# WORK ORDER
Only the lines from the start of the entries through the line with "[Tab.put, Tab.get, h]" are wanted; please output them exactly.

# AVAILABLE DATA

****************

-- ==== Sys2Proof/Laws/Memory.lean ====
section
/-! SUPPORT. Laws of tables and addressed memories: reads after writes, and the canonical form that every operation
keeps. -/

namespace Sys2Proof.Machine

/-! ## Tables -/

theorem Tab.get_put_same {α : Type} (t : Tab α) (k : Nat) (v : α) : Tab.get (Tab.put t k v) k = some v := by
  induction t with
  | nil => simp [Tab.put, Tab.get]
  | cons p r ih =>
    obtain ⟨a, w⟩ := p
    unfold Tab.put
    split
    · simp [Tab.get]
    · split
      · simp [Tab.get]
      · rename_i h1 h2
        simp [Tab.get, h2, ih]

theorem Tab.get_put_other {α : Type} (t : Tab α) (k x : Nat) (v : α) (h : x ≠ k) :
    Tab.get (Tab.put t k v) x = Tab.get t x := by
  induction t with
  | nil => simp [Tab.put, Tab.get, h]
  | cons p r ih =>
    obtain ⟨a, w⟩ := p
    unfold Tab.put
    split
    · simp [Tab.get, h]
    · split
      · rename_i h1 h2
        simp [Tab.get, h, ← h2]
      · simp [Tab.get, ih]

/-! ## Memories -/

theorem Memory.wfFrom_mono (m : Memory) (a b : Nat) (h : a ≤ b) (w : Memory.wfFrom b m = true) :
    Memory.wfFrom a m = true := by
  cases m with
  | nil => rfl
  | cons p r =>
    obtain ⟨x, v⟩ := p
    simp only [Memory.wfFrom, Bool.and_eq_true, decide_eq_true_eq] at *
    exact ⟨⟨Nat.le_trans h w.1.1, w.1.2⟩, w.2⟩

theorem Memory.read_below (m : Memory) (lo x : Nat) (h : x < lo) (w : Memory.wfFrom lo m = true) :
    Memory.read m x = Memory.blank := by
  cases m with
  | nil => rfl
  | cons p r =>
    obtain ⟨a, v⟩ := p
    simp only [Memory.wfFrom, Bool.and_eq_true, decide_eq_true_eq] at w
    have h1 : x ≠ a := by omega
    have h2 : x < a := by omega
    simp [Memory.read, h1, h2]

theorem Memory.write_wfFrom (m : Memory) (lo x : Nat) (v : Byte) (h : lo ≤ x) (w : Memory.wfFrom lo m = true) :
    Memory.wfFrom lo (Memory.write m x v) = true := by
  induction m generalizing lo with
  | nil =>
    unfold Memory.write
    split
    · rfl
    · rename_i hv
      simp [Memory.wfFrom, h, hv]
  | cons p r ih =>
    obtain ⟨a, u⟩ := p
    simp only [Memory.wfFrom, Bool.and_eq_true, decide_eq_true_eq] at w
    obtain ⟨⟨w1, w2⟩, w3⟩ := w
    unfold Memory.write
    split
    · rename_i hx
      split
      · simp [Memory.wfFrom, w1, w2, w3]
      · rename_i hv
        have h1 : x + 1 ≤ a := hx
        simp [Memory.wfFrom, h, hv, h1, w2, w3]
    · split
      · rename_i hx he
        split
        · exact Memory.wfFrom_mono r lo (a + 1) (by omega) w3
        · rename_i hv
          subst he
          simp [Memory.wfFrom, h, hv, w3]
      · rename_i hx he
        simp only [Memory.wfFrom, Bool.and_eq_true, decide_eq_true_eq]
        exact ⟨⟨w1, w2⟩, ih (a + 1) (by omega) w3⟩

/-- A write keeps the canonical form. -/
theorem Memory.write_wf (m : Memory) (x : Nat) (v : Byte) (w : m.wf = true) : (Memory.write m x v).wf = true :=
  Memory.write_wfFrom m 0 x v (Nat.zero_le x) w

theorem Memory.writeBytes_wf (bs : List Byte) (m : Memory) (a : Nat) (w : m.wf = true) : (m.writeBytes a bs).wf = true := by
  induction bs generalizing m a with
  | nil => exact w
  | cons b bs ih => exact ih _ _ (Memory.write_wf m a b w)

theorem Memory.filter_wfFrom (m : Memory) (p : Nat × Byte → Bool) (lo : Nat) (w : Memory.wfFrom lo m = true) :
    Memory.wfFrom lo (m.filter p) = true := by
  induction m generalizing lo with
  | nil => rfl
  | cons q r ih =>
    obtain ⟨a, u⟩ := q
    simp only [Memory.wfFrom, Bool.and_eq_true, decide_eq_true_eq] at w
    obtain ⟨⟨w1, w2⟩, w3⟩ := w
    rw [List.filter_cons]
    split
    · simp only [Memory.wfFrom, Bool.and_eq_true, decide_eq_true_eq]
      exact ⟨⟨w1, w2⟩, ih (a + 1) w3⟩
    · exact ih lo (Memory.wfFrom_mono r lo (a + 1) (by omega) w3)

/-- Dropping a range keeps the canonical form. -/
theorem Memory.dropRange_wf (m : Memory) (lo hi : Nat) (w : m.wf = true) : (m.dropRange lo hi).wf = true :=
  Memory.filter_wfFrom m _ 0 w

/-- A read after a write of the same address gives the byte written. -/
theorem Memory.dropRanges_wf (lo hi : Nat → Nat) (xs : List Nat) :
    ∀ m : Memory, m.wf = true → (xs.foldl (fun m x => m.dropRange (lo x) (hi x)) m).wf = true := by
  induction xs with
  | nil => intro m w; exact w
  | cons x xs ih => intro m w; exact ih _ (Memory.dropRange_wf m _ _ w)

theorem Memory.read_write_same (m : Memory) (lo x : Nat) (v : Byte) (w : Memory.wfFrom lo m = true) :
    Memory.read (Memory.write m x v) x = v := by
  induction m generalizing lo with
  | nil =>
    unfold Memory.write
    split
    · rename_i hv; rw [hv]; rfl
    · simp [Memory.read]
  | cons p r ih =>
    obtain ⟨a, u⟩ := p
    simp only [Memory.wfFrom, Bool.and_eq_true, decide_eq_true_eq] at w
    obtain ⟨⟨w1, w2⟩, w3⟩ := w
    unfold Memory.write
    split
    · rename_i hx
      split
      · rename_i hv
        have hne : x ≠ a := by omega
        simp [Memory.read, hne, hx, hv]
      · simp [Memory.read]
    · split
      · rename_i hx he
        split
        · rename_i hv
          rw [Memory.read_below r (a + 1) x (by omega) w3, hv]
        · simp [Memory.read]
      · rename_i hx he
        have hne : ¬ x < a := hx
        simp [Memory.read, he, hne, ih (a + 1) w3]

/-- A write leaves every other address as it was. -/
theorem Memory.read_write_other (m : Memory) (lo x y : Nat) (v : Byte) (w : Memory.wfFrom lo m = true) (h : y ≠ x) :
    Memory.read (Memory.write m x v) y = Memory.read m y := by
  induction m generalizing lo with
  | nil =>
    unfold Memory.write
    split
    · rfl
    · simp [Memory.read, h]
  | cons p r ih =>
    obtain ⟨a, u⟩ := p
    simp only [Memory.wfFrom, Bool.and_eq_true, decide_eq_true_eq] at w
    obtain ⟨⟨w1, w2⟩, w3⟩ := w
    unfold Memory.write
    split
    · rename_i hx
      split
      · rfl
      · simp only [Memory.read, h, if_false]
        by_cases h1 : y < x
        · have h2 : y < a := by omega
          have h3 : y ≠ a := by omega
          simp [h1, h2, h3]
        · simp [h1]
    · split
      · rename_i hx he
        split
        · subst he
          by_cases h1 : y < x
          · have h3 := Memory.read_below r (x + 1) y (by omega) w3
            simp [Memory.read, h, h1, h3]
          · simp [Memory.read, h, h1]
        · subst he
          simp [Memory.read, h]
      · rename_i hx he
        simp only [Memory.read]
        split
        · rfl
        · split
          · rfl
          · exact ih (a + 1) w3

end Sys2Proof.Machine
end

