theorem modLoader_follows {z : State} {T : List Field} {s : State} {f : Loader → Loader} (hT : [.loader] ⊆ T) (hz : z.follows T s) :
    z.follows T (State.modLoader s f) := by
  unfold State.modLoader
  repeat' first
    | with_reducible exact List.Subset.trans (by decide) hT
    | intro _
    | with_reducible (first | assumption | apply ite_follows)
    | dsimp only | split
    | (simp only [follows_mk]; apply keeps_of) | with_reducible exact Or.inr rfl
    | exact Or.inl (hT (by decide)) | exact Or.inl ⟨hT (by decide), rfl, rfl⟩
    | exact Or.inl ⟨hT (by decide), fun h => h⟩ | (refine Or.inl ⟨hT (by decide), ?_⟩)

theorem modNear_follows {z : State} {T : List Field} {s : State} {f : NearMem → NearMem} (hT : [.near] ⊆ T)
    (hz : z.follows T s) (a : s.near.bytes.wf = true → (f s.near).bytes.wf = true) :
    z.follows T (s.modNear f) := by
  simp only [State.modNear, follows_mk]
  apply keeps_of <;> first | exact hz | exact Or.inr rfl | exact Or.inl ⟨hT (by decide), a⟩

theorem modHbm_follows {z : State} {T : List Field} {s : State} {f : Hbm → Hbm} (hT : [.hbm] ⊆ T)
    (hz : z.follows T s) (a : s.hbm.scratch.wf = true → (f s.hbm).scratch.wf = true) :
    z.follows T (s.modHbm f) := by
  simp only [State.modHbm, follows_mk]
  apply keeps_of <;> first | exact hz | exact Or.inr rfl | exact Or.inl ⟨hT (by decide), a⟩

theorem modFlash_follows {z : State} {T : List Field} {s : State} {f : Flash → Flash} (hT : [.flash] ⊆ T) (hz : z.follows T s) :
    z.follows T (State.modFlash s f) := by
  unfold State.modFlash
  repeat' first
    | with_reducible exact List.Subset.trans (by decide) hT
    | intro _
    | with_reducible (first | assumption | apply ite_follows)
    | dsimp only | split
    | (simp only [follows_mk]; apply keeps_of) | with_reducible exact Or.inr rfl
    | exact Or.inl (hT (by decide)) | exact Or.inl ⟨hT (by decide), rfl, rfl⟩
    | exact Or.inl ⟨hT (by decide), fun h => h⟩ | (refine Or.inl ⟨hT (by decide), ?_⟩)

theorem modPools_follows {z : State} {T : List Field} {s : State} {f : Pools → Pools} (hT : [.pools] ⊆ T) (hz : z.follows T s) :
    z.follows T (State.modPools s f) := by
  unfold State.modPools
  repeat' first
    | with_reducible exact List.Subset.trans (by decide) hT
    | intro _
    | with_reducible (first | assumption | apply ite_follows)
    | dsimp only | split
    | (simp only [follows_mk]; apply keeps_of) | with_reducible exact Or.inr rfl
    | exact Or.inl (hT (by decide)) | exact Or.inl ⟨hT (by decide), rfl, rfl⟩
    | exact Or.inl ⟨hT (by decide), fun h => h⟩ | (refine Or.inl ⟨hT (by decide), ?_⟩)

theorem modStreams_follows {z : State} {T : List Field} {s : State} {f : Streams → Streams} (hT : [.streams] ⊆ T) (hz : z.follows T s) :
    z.follows T (State.modStreams s f) := by
  unfold State.modStreams
  repeat' first
    | with_reducible exact List.Subset.trans (by decide) hT
    | intro _
    | with_reducible (first | assumption | apply ite_follows)
    | dsimp only | split
    | (simp only [follows_mk]; apply keeps_of) | with_reducible exact Or.inr rfl
    | exact Or.inl (hT (by decide)) | exact Or.inl ⟨hT (by decide), rfl, rfl⟩
    | exact Or.inl ⟨hT (by decide), fun h => h⟩ | (refine Or.inl ⟨hT (by decide), ?_⟩)

theorem modSearch_follows {z : State} {T : List Field} {s : State} {f : Search → Search} (hT : [.search] ⊆ T) (hz : z.follows T s) :
    z.follows T (State.modSearch s f) := by
  unfold State.modSearch
  repeat' first
    | with_reducible exact List.Subset.trans (by decide) hT
    | intro _
    | with_reducible (first | assumption | apply ite_follows)
    | dsimp only | split
    | (simp only [follows_mk]; apply keeps_of) | with_reducible exact Or.inr rfl
    | exact Or.inl (hT (by decide)) | exact Or.inl ⟨hT (by decide), rfl, rfl⟩
    | exact Or.inl ⟨hT (by decide), fun h => h⟩ | (refine Or.inl ⟨hT (by decide), ?_⟩)

theorem modFabric_follows {z : State} {T : List Field} {s : State} {f : Fabric → Fabric} (hT : [.fabric] ⊆ T) (hz : z.follows T s) :
    z.follows T (State.modFabric s f) := by
  unfold State.modFabric
  repeat' first
    | with_reducible exact List.Subset.trans (by decide) hT
    | intro _
    | with_reducible (first | assumption | apply ite_follows)
    | dsimp only | split
    | (simp only [follows_mk]; apply keeps_of) | with_reducible exact Or.inr rfl
    | exact Or.inl (hT (by decide)) | exact Or.inl ⟨hT (by decide), rfl, rfl⟩
    | exact Or.inl ⟨hT (by decide), fun h => h⟩ | (refine Or.inl ⟨hT (by decide), ?_⟩)

theorem modLearn_follows {z : State} {T : List Field} {s : State} {f : Learn → Learn} (hT : [.learn] ⊆ T) (hz : z.follows T s) :
    z.follows T (State.modLearn s f) := by
  unfold State.modLearn
  repeat' first
    | with_reducible exact List.Subset.trans (by decide) hT
    | intro _
    | with_reducible (first | assumption | apply ite_follows)
    | dsimp only | split
    | (simp only [follows_mk]; apply keeps_of) | with_reducible exact Or.inr rfl
    | exact Or.inl (hT (by decide)) | exact Or.inl ⟨hT (by decide), rfl, rfl⟩
    | exact Or.inl ⟨hT (by decide), fun h => h⟩ | (refine Or.inl ⟨hT (by decide), ?_⟩)

theorem idleTick_follows {z : State} {T : List Field} {s : State} (hT : [.time] ⊆ T) (hz : z.follows T s) :
    z.follows T (idleTick s) := by
  unfold idleTick
  repeat' first
    | with_reducible exact List.Subset.trans (by decide) hT
    | intro _
    | with_reducible (first | assumption | apply ite_follows)
    | dsimp only | split
    | (simp only [follows_mk]; apply keeps_of) | with_reducible exact Or.inr rfl
    | exact Or.inl (hT (by decide)) | exact Or.inl ⟨hT (by decide), rfl, rfl⟩
    | exact Or.inl ⟨hT (by decide), fun h => h⟩ | (refine Or.inl ⟨hT (by decide), ?_⟩)

theorem drawBool_follows {z : State} {T : List Field} {s : State} (hT : [.free] ⊆ T) (hz : z.follows T s) :
    z.follows T (drawBool s).2 := by
  unfold drawBool
  repeat' first
    | with_reducible exact List.Subset.trans (by decide) hT
    | intro _
    | with_reducible (first | assumption | apply ite_follows)
    | dsimp only | split
    | (simp only [follows_mk]; apply keeps_of) | with_reducible exact Or.inr rfl
    | exact Or.inl (hT (by decide)) | exact Or.inl ⟨hT (by decide), rfl, rfl⟩
    | exact Or.inl ⟨hT (by decide), fun h => h⟩ | (refine Or.inl ⟨hT (by decide), ?_⟩)

theorem drawNat_follows {z : State} {T : List Field} {s : State} (hT : [.free] ⊆ T) (hz : z.follows T s) :
    z.follows T (drawNat s).2 := by
  unfold drawNat
  repeat' first
    | with_reducible exact List.Subset.trans (by decide) hT
    | intro _
    | with_reducible (first | assumption | apply ite_follows)
    | dsimp only | split
    | (simp only [follows_mk]; apply keeps_of) | with_reducible exact Or.inr rfl
    | exact Or.inl (hT (by decide)) | exact Or.inl ⟨hT (by decide), rfl, rfl⟩
    | exact Or.inl ⟨hT (by decide), fun h => h⟩ | (refine Or.inl ⟨hT (by decide), ?_⟩)

theorem drawOrd_follows {z : State} {T : List Field} {s : State} (hT : [.free] ⊆ T) (hz : z.follows T s) :
    z.follows T (drawOrd s).2 := by
  unfold drawOrd
  repeat' first
    | with_reducible exact List.Subset.trans (by decide) hT
    | intro _
    | with_reducible (first | assumption | apply ite_follows)
    | dsimp only | split
    | (simp only [follows_mk]; apply keeps_of) | with_reducible exact Or.inr rfl
    | exact Or.inl (hT (by decide)) | exact Or.inl ⟨hT (by decide), rfl, rfl⟩
    | exact Or.inl ⟨hT (by decide), fun h => h⟩ | (refine Or.inl ⟨hT (by decide), ?_⟩)

theorem drawF32_follows {z : State} {T : List Field} {s : State} (hT : [.free] ⊆ T) (hz : z.follows T s) :
    z.follows T (drawF32 s).2 := by
  unfold drawF32
  repeat' first
    | with_reducible exact List.Subset.trans (by decide) hT
    | intro _
    | with_reducible (first | assumption | apply ite_follows)
    | dsimp only | split
    | (simp only [follows_mk]; apply keeps_of) | with_reducible exact Or.inr rfl
    | exact Or.inl (hT (by decide)) | exact Or.inl ⟨hT (by decide), rfl, rfl⟩
    | exact Or.inl ⟨hT (by decide), fun h => h⟩ | (refine Or.inl ⟨hT (by decide), ?_⟩)

theorem emit_follows {z : State} {T : List Field} {s : State} {o : Out} (hT : [.out] ⊆ T) (hz : z.follows T s) :
    z.follows T (emit s o) := by
  unfold emit
  repeat' first
    | with_reducible exact List.Subset.trans (by decide) hT
    | intro _
    | with_reducible (first | assumption | apply ite_follows)
    | dsimp only | split
    | (simp only [follows_mk]; apply keeps_of) | with_reducible exact Or.inr rfl
    | exact Or.inl (hT (by decide)) | exact Or.inl ⟨hT (by decide), rfl, rfl⟩
    | exact Or.inl ⟨hT (by decide), fun h => h⟩ | (refine Or.inl ⟨hT (by decide), ?_⟩)

theorem keepSent_follows {z : State} {T : List Field} {s : State} {id : Nat} {c : Conn} {mgmt : Bool} {bs : List Byte}
    {ev : Option (BitVec 32)} (hT : [.host] ⊆ T) (hz : z.follows T s) :
    z.follows T (keepSent s id c mgmt bs ev).2 := by
  have h : ∀ x, z.follows T (setConn (sendSegs s id c mgmt c.txNext (segsOf (segBytes s c) (if ev.isSome then 4 else 0) bs)) id x) :=
    fun x => setConn_follows (List.Subset.trans (by decide) hT) (sendSegs_follows (List.Subset.trans (by decide) hT) hz)
  unfold keepSent
  dsimp only
  split
  · rename_i hs
    simp only [follows_mk]
    apply keeps_of
    case h => exact h _
    case h_ho => exact Or.inl ⟨hT (by decide), fun _ => hs⟩
    all_goals exact Or.inr rfl
  · exact h _

theorem deliverTo_follows {z : State} {T : List Field} {bs : List Byte} {seq : BitVec 32} {s : State} {id : Nat} (hT : [.out, .host] ⊆ T) (hz : z.follows T s) :
    z.follows T (deliverTo bs seq s id) := by
  unfold deliverTo
  repeat' first
    | with_reducible exact List.Subset.trans (by decide) hT
    | intro _
    | with_reducible (first | assumption | apply emit_follows | apply keepSent_follows | apply ite_follows)
    | dsimp only | split

theorem logEvent_follows {z : State} {T : List Field} {s : State} {code : BitVec 16} {args : List Byte} (hT : [.out, .host, .events] ⊆ T) (hz : z.follows T s) :
    z.follows T (logEvent s code args).2 := by
  unfold logEvent
  split
  · rename_i hs
    refine foldl_follows _ _ (fun t x h => deliverTo_follows (List.Subset.trans (by decide) hT) h) _ ?_
    simp only [follows_mk]
    apply keeps_of
    case h => exact hz
    case h_ev =>
      refine Or.inl ⟨hT (by decide), fun _ => ?_⟩
      simp only [List.length_append, List.length_singleton]
      exact hs
    all_goals exact Or.inr rfl
  · simp only [follows_mk]
    apply keeps_of
    case h => exact hz
    case h_ev => exact Or.inl ⟨hT (by decide), fun h => h⟩
    all_goals exact Or.inr rfl

theorem setCounter_follows {z : State} {T : List Field} {s : State} {a : Nat} {c : EvCounter} (hT : [.counters] ⊆ T)
    (hz : z.follows T s) (hc : c.val ≤ 2 ^ 48 - 1) : z.follows T (setCounter s a c) := by
  simp only [setCounter, follows_mk]
  apply keeps_of
  case h => exact hz
  case h_co => exact Or.inl ⟨hT (by decide), Tab.put_all (p := fun c : EvCounter => c.val ≤ 2 ^ 48 - 1) _ _ _ hc⟩
  all_goals exact Or.inr rfl

theorem bumpQuiet_follows {z : State} {T : List Field} {s : State} {a n : Nat} (hT : [.counters] ⊆ T) (hz : z.follows T s) :
    z.follows T (bumpQuiet s a n).2 := by
  unfold bumpQuiet
  exact setCounter_follows (List.Subset.trans (by decide) hT) hz (Nat.min_le_left _ _)

theorem raiseEvent_follows {z : State} {T : List Field} {s : State} {code : BitVec 16} {args : List Byte} (hT : [.out, .host, .events, .counters] ⊆ T) (hz : z.follows T s) :
    z.follows T (raiseEvent s code args) := by
  unfold raiseEvent
  repeat' first
    | with_reducible exact List.Subset.trans (by decide) hT
    | intro _
    | with_reducible (first | assumption | apply bumpQuiet_follows | apply logEvent_follows | apply ite_follows)
    | dsimp only | split

theorem bumpN_follows {z : State} {T : List Field} {s : State} {a n : Nat} (hT : [.out, .host, .events, .counters] ⊆ T) (hz : z.follows T s) :
    z.follows T (bumpN s a n) := by
  unfold bumpN
  repeat' first
    | with_reducible exact List.Subset.trans (by decide) hT
    | intro _
    | with_reducible (first | assumption | apply bumpQuiet_follows | apply raiseEvent_follows | apply ite_follows)
    | dsimp only | split

theorem bump_follows {z : State} {T : List Field} {s : State} {a : Nat} (hT : [.out, .host, .events, .counters] ⊆ T) (hz : z.follows T s) :
    z.follows T (bump s a) := by
  unfold bump
  repeat' first
    | with_reducible exact List.Subset.trans (by decide) hT
    | intro _
    | with_reducible (first | assumption | apply bumpN_follows | apply ite_follows)
    | dsimp only | split
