-- ==== Sys2Proof/Laws/FollowsSearch.lean ====
section
/-! SUPPORT. What the operations of streams, searches and replies may change: one lemma
`<operation>_follows` for each, to be cited in place of its definition (`State.follows`). -/

set_option linter.unreachableTactic false
set_option linter.unusedTactic false

namespace Sys2Proof.Machine

theorem compactQuery_follows {z : State} {T : List Field} {s : State} {qid : Nat} (hT : [.out, .host, .events, .counters, .search] ⊆ T) (hz : z.follows T s) :
    z.follows T (compactQuery s qid) := by
  unfold compactQuery
  repeat' first
    | with_reducible exact List.Subset.trans (by decide) hT
    | intro _
    | with_reducible (first | assumption | apply bump_follows | apply bumpN_follows | apply updQuery_follows
                            | apply ite_follows)
    | dsimp only | split

theorem scoreInto_follows {z : State} {T : List Field} {facet : Nat} {s : State} {qid : Nat} {e0 : Scored} (hT : [.out, .host, .events, .counters, .search] ⊆ T) (hz : z.follows T s) :
    z.follows T (scoreInto facet s qid e0) := by
  unfold scoreInto
  repeat' first
    | with_reducible exact List.Subset.trans (by decide) hT
    | intro _
    | with_reducible (first | assumption | apply bump_follows | apply bumpN_follows | apply compactQuery_follows
                            | apply updQuery_follows | apply ite_follows)
    | dsimp only | split

theorem listLost_follows {z : State} {T : List Field} {s : State} {t : Task} {lost : List Nat} {cause : Nat} (hT : [.search] ⊆ T) (hz : z.follows T s) :
    z.follows T (listLost s t lost cause) := by
  unfold listLost
  repeat' first
    | with_reducible exact List.Subset.trans (by decide) hT
    | intro _
    | with_reducible (first | assumption | apply mapQueries_follows | apply ite_follows)
    | dsimp only | split

theorem cancelMates_follows {z : State} {T : List Field} {s : State} {r : Stream} {t : Task} (hT : [.out, .host, .events, .counters, .streams] ⊆ T) (hz : z.follows T s) :
    z.follows T (cancelMates s r t) := by
  unfold cancelMates
  repeat' first
    | with_reducible exact List.Subset.trans (by decide) hT
    | intro _
    | with_reducible (first | assumption | apply cancelTasks_follows | apply stopStreams_follows | apply ite_follows)
    | dsimp only | split

theorem pieceLost_follows {z : State} {T : List Field} {s : State} {r : Stream} {t : Task} {off : Nat} {len : Nat} {cause : Nat} (hT : [.out, .host, .events, .counters, .colls, .streams, .search] ⊆ T) (hz : z.follows T s) :
    z.follows T (pieceLost s r t off len cause) := by
  unfold pieceLost
  repeat' first
    | with_reducible exact List.Subset.trans (by decide) hT
    | intro _
    | with_reducible (first | assumption | apply bumpN_follows | apply cancelMates_follows
                            | apply cancelTasks_follows | apply listLost_follows | apply mapQueries_follows
                            | apply updColl_follows | apply ite_follows)
    | dsimp only | split

theorem issueSlot_follows {z : State} {T : List Field} {s : State} {r : Stream} {p : Piece} {x : Slot} {rest : List Piece} (hT : [.streams] ⊆ T) (hz : z.follows T s) :
    z.follows T (issueSlot s r p x rest) := by
  unfold issueSlot
  repeat' first
    | with_reducible exact List.Subset.trans (by decide) hT
    | intro _
    | with_reducible (first | assumption | apply updStream_follows | apply ite_follows)
    | dsimp only | split

theorem lostRead_follows {z : State} {T : List Field} {s : State} {c coll off : Nat} (hT : Field.but [.free, .time, .locket, .facetRam, .board] ⊆ T) (hz : z.follows T s) :
    z.follows T (lostRead s c coll off) := by
  unfold lostRead
  repeat' first
    | with_reducible exact List.Subset.trans (by decide) hT
    | intro _
    | with_reducible (first | assumption | apply bump_follows | apply raiseAcc_follows | apply ite_follows)
    | dsimp only | split

theorem pieceShort_follows {z : State} {T : List Field} {s : State} {r : Stream} {t : Task} {off : Nat} {len : Nat} {cause : Nat} (hT : [.out, .host, .events, .counters, .colls, .streams, .search] ⊆ T) (hz : z.follows T s) :
    z.follows T (pieceShort s r t off len cause) := by
  unfold pieceShort
  repeat' first
    | with_reducible exact List.Subset.trans (by decide) hT
    | intro _
    | with_reducible (first | assumption | apply pieceLost_follows | apply ite_follows)
    | dsimp only | split

theorem passRings_follows {z : State} {T : List Field} {s : State} (hT : [.streams] ⊆ T) (hz : z.follows T s) :
    z.follows T (issueOne.passRings s) := by
  unfold issueOne.passRings
  repeat' first
    | with_reducible exact List.Subset.trans (by decide) hT
    | intro _
    | with_reducible (first | assumption | apply modStreams_follows | apply ite_follows)
    | dsimp only | split

theorem issueOne_follows {z : State} {T : List Field} {s : State} {r : Stream} {t : Task} {p : Piece} {rest : List Piece}
    (hT : Field.but [.time, .locket, .facetRam, .board] ⊆ T) (hz : z.follows T s) : z.follows T (issueOne s r t p rest) := by
  unfold issueOne
  repeat' first
    | with_reducible exact List.Subset.trans (by decide) hT
    | intro _
    | with_reducible (first | assumption | apply modStreams_follows | apply drawBool_follows
                            | apply passRings_follows | apply issueSlot_follows | apply lostRead_follows
                            | apply pieceLost_follows | apply pieceShort_follows | apply streamFault_follows
                            | apply ite_follows)
    | dsimp only | split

****************

# TASK ANSWER
-- ==== Sys2Proof/Laws/Memory.lean ====
section
/-! SUPPORT. Laws of tables and addressed memories: reads after writes, and the canonical form that every operation
keeps. -/

namespace Sys2Proof.Machine

/-! ## Tables -/

theorem Tab.get_put_same {α : Type} (t : Tab α) (k : Nat) (v : α) : Tab.get (Tab.put t k v) k = some v := by
  induction t with
  | nil => simp [Tab.put, Tab.get]
  | cons p r ih =>
    obtain ⟨a, w⟩ := p
    unfold Tab.put
    split
    · simp [Tab.get]
    · split
      · simp [Tab.get]
      · rename_i h1 h2
        simp [Tab.get, h2, ih]

theorem Tab.get_put_other {α : Type} (t : Tab α) (k x : Nat) (v : α) (h : x ≠ k) :
    Tab.get (Tab.put t k v) x = Tab.get t x := by
  induction t with
  | nil => simp [Tab.put, Tab.get, h]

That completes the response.